/-- A host request writes HB_MODE_REQ (R38); in BOOT only SOLO and SERVICE wait, any other is REFUSED at once (R57); in
ROOST and DORMANT the write is discarded (R117, R118). -/
def hostRequest (c : Mode) (s : State) : State :=
  if s.mode.inPor || s.mode.code == .roost || s.mode.code == .dormant then s
  else
    let s := when s.mode.pend (setResult 3) s
    let s := { s with mode := { s.mode with pend := true, pcode := BitVec.ofNat 3 c.num } }
    if s.mode.code = .boot ∧ c ≠ .solo ∧ c ≠ .service then setResult 2 { s with mode := { s.mode with pend := false } }
    else s

/-- A management request for code `c` (R40, Table 16.2). PEND, PCODE and SUPERSEDED are described for writes of HB_MODE_REQ
only: the model keeps a management request apart, and a second one before its evaluation replaces the first without a
RESULT (log entry 72). -/
def mgmtRequest (c : BitVec 3) (s : State) : State := { s with mode := { s.mode with mgmtReq := some c } }

/-- An evaluated request (R39): RESULT is set, and an accepted one for another mode starts its transition. -/
def evalRequest (c : Mode) (src : ModeSrc) (s : State) : State :=
  if admits s c then
    let s := setResult 1 s
    if c = s.mode.code then s
    else if c = .roost then enterRoost true src s
    else
      let s := enterMode c src s
      if c = .dormant then { s with mode := { s.mode with roostSleep := false } } else s
  else setResult 2 s

/-- MODE_REQUEST_EVAL (R39, R40): a management request displaces a host request. In BOOT a held request is evaluated at
the end of ROOSTCHK, or at once in RINGWAIT (R57, log entry 29). -/
def evalPending (s : State) : State :=
  if s.mode.busy || s.mode.inPor || s.mode.code == .dormant || s.mode.code == .roost then s
  else if s.mode.code = .boot then
    if s.mode.pend ∧ s.mode.step = 5 then
      enterMode (Mode.ofNum s.mode.pcode.toNat) .host (setResult 1 { s with mode := { s.mode with pend := false } })
    else s
  else match s.mode.mgmtReq with
    | some c =>
      let s := when s.mode.pend (setResult 3) { s with mode := { s.mode with mgmtReq := none, pend := false } }
      evalRequest (Mode.ofNum c.toNat) .mgmt s
    | none =>
      if s.mode.pend then evalRequest (Mode.ofNum s.mode.pcode.toNat) .host { s with mode := { s.mode with pend := false } }
      else s

/-- MODE_REQUEST_EVAL (R39). -/
def execModeRequestEval (s : State) : Host.Outcome State Fault Refusal := .next (evalPending s)

/-! ## Triggers of the ring and the device (Table 2.2) -/

/-- SHOW_CONDITION (R36): MUSTER is left for SHOW or, with AUTOSHOW = 0, for RELAY. SRC records RING (log entry 70). -/
def execShowCondition (s : State) : Host.Outcome State Fault Refusal :=
  .next (if s.mode.code == .muster && !s.mode.busy && showCondition s then
    enterMode (if bit s.mode.bootcfg 11 then .show else .relay) .ring s
  else s)

/-- Frames or a candidate end RINGWAIT and, with AUTOMUSTER, frames leave SOLO (R56, Table 2.2). SRC records DEVICE for the
end of RINGWAIT and RING for SOLO (log entry 70). -/
def ringTriggers (s : State) : State :=
  if s.mode.busy then s
  else if s.mode.code = .boot ∧ s.mode.step = 5 then
    (if s.chn.framesNow || candidate? s then enterMode .muster .device s else s)
  else if s.mode.code = .solo ∧ bit s.mode.bootcfg 10 ∧ s.chn.framesNow then enterMode .muster .ring s
  else s

/-- A write of CHN_HEAD with EN going to 1 (R193, Table 2.2): SOLO moves to MUSTER with AUTOMUSTER, and RINGWAIT ends. SRC
records DEVICE (log entry 70). -/
def candidateTrigger (s : State) : State :=
  if s.mode.code = .boot ∧ s.mode.step = 5 then enterMode .muster .device s else trigger .candidate s

/-! ## Resets (R43-R51) -/

/-- POWER_ON_RESET (R43): a rail is below its threshold; the device is held in reset. -/
def execPowerOnReset (s : State) : Host.Outcome State Fault Refusal :=
  .next (let t := resetState .por 0 0 (tearSlot s); { t with mode := { t.mode with inPor := true } })

/-- POWER_GOOD (R43): the rails have been good for 100 us and BOOT begins. -/
def execPowerGood (s : State) : Host.Outcome State Fault Refusal :=
  .next (if s.mode.inPor then { s with mode := { s.mode with inPor := false } } else s)

/-- PIN_RESET (R44, R51): RST_N was low for `lowNs`; between 100 ns and 1 us the device may do either. -/
def execPinReset (lowNs : Nat) (s : State) : Host.Outcome State Fault Refusal :=
  .next (if s.mode.inPor || s.mode.code == .roost || decide (lowNs < 100) then s
  else if lowNs < 1000 then
    let t := { s with free := s.free + 1 }
    if Config.shortPulseResets s.free then resetState .pin 1 1 t else t
  else resetState .pin 1 1 s)

/-- A soft reset (R45, R50). -/
def softReset (keep : Bool) (s : State) : State :=
  if s.mode.inPor || s.mode.code == .roost || s.mode.code == .dormant then s
  else resetState (if keep then .softKeep else .soft) 2 2 s

/-- An owl reset (R45): a soft reset with KEEP = 0. -/
def owlReset (s : State) : State := resetState .soft 3 3 s

/-! ## Wake (R53) -/

/-- The device wakes from DORMANT into BOOT, a transition that is complete at once (R42, R53, Table 2.2); D-die registers
and the mode registers of Table 2.7 are kept (log entry 30). A wake condition that comes while the entry to DORMANT is
still BUSY has no effect and is not held (log entry 73). -/
def wake (s : State) : State :=
  if s.mode.code == .dormant && !s.mode.busy && !s.mode.inPor then
    raise .mode { s with
      mode := { s.mode with code := .boot, from_ := .dormant, step := 0, done := false, clkfail := false, memfail := false
                            scanskip := false, roostvalid := false, kept := false, keepBoot := false, bcause := 5
                            src := .device, tsrc := .device
                            roostSleep := false, rstcause := setBit s.mode.rstcause 5 true }
      owl := { s.owl with count := BitVec.ofNat 16 (fld s.owl.cfg 0 7 * 64) } }
  else s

- EXERCISE REQUIREMENTS -
In the entries above, please find the line with "do either. -/" and the line with "if s.mode.code == .dormant", then write out exactly those two lines and every line between them, and nothing more.

- COMPLETED TASK -
/-- PIN_RESET (R44, R51): RST_N was low for `lowNs`; between 100 ns and 1 us the device may do either. -/
def execPinReset (lowNs : Nat) (s : State) : Host.Outcome State Fault Refusal :=
  .next (if s.mode.inPor || s.mode.code == .roost || decide (lowNs < 100) then s
  else if lowNs < 1000 then
    let t := { s with free := s.free + 1 }
    if Config.shortPulseResets s.free then resetState .pin 1 1 t else t
  else resetState .pin 1 1 s)

/-- A soft reset (R45, R50). -/
def softReset (keep : Bool) (s : State) : State :=
  if s.mode.inPor || s.mode.code == .roost || s.mode.code == .dormant then s
  else resetState (if keep then .softKeep else .soft) 2 2 s

/-- An owl reset (R45): a soft reset with KEEP = 0. -/
def owlReset (s : State) : State := resetState .soft 3 3 s

/-! ## Wake (R53) -/

/-- The device wakes from DORMANT into BOOT, a transition that is complete at once (R42, R53, Table 2.2); D-die registers
and the mode registers of Table 2.7 are kept (log entry 30). A wake condition that comes while the entry to DORMANT is
still BUSY has no effect and is not held (log entry 73). -/
def wake (s : State) : State :=
  if s.mode.code == .dormant && !s.mode.busy && !s.mode.inPor then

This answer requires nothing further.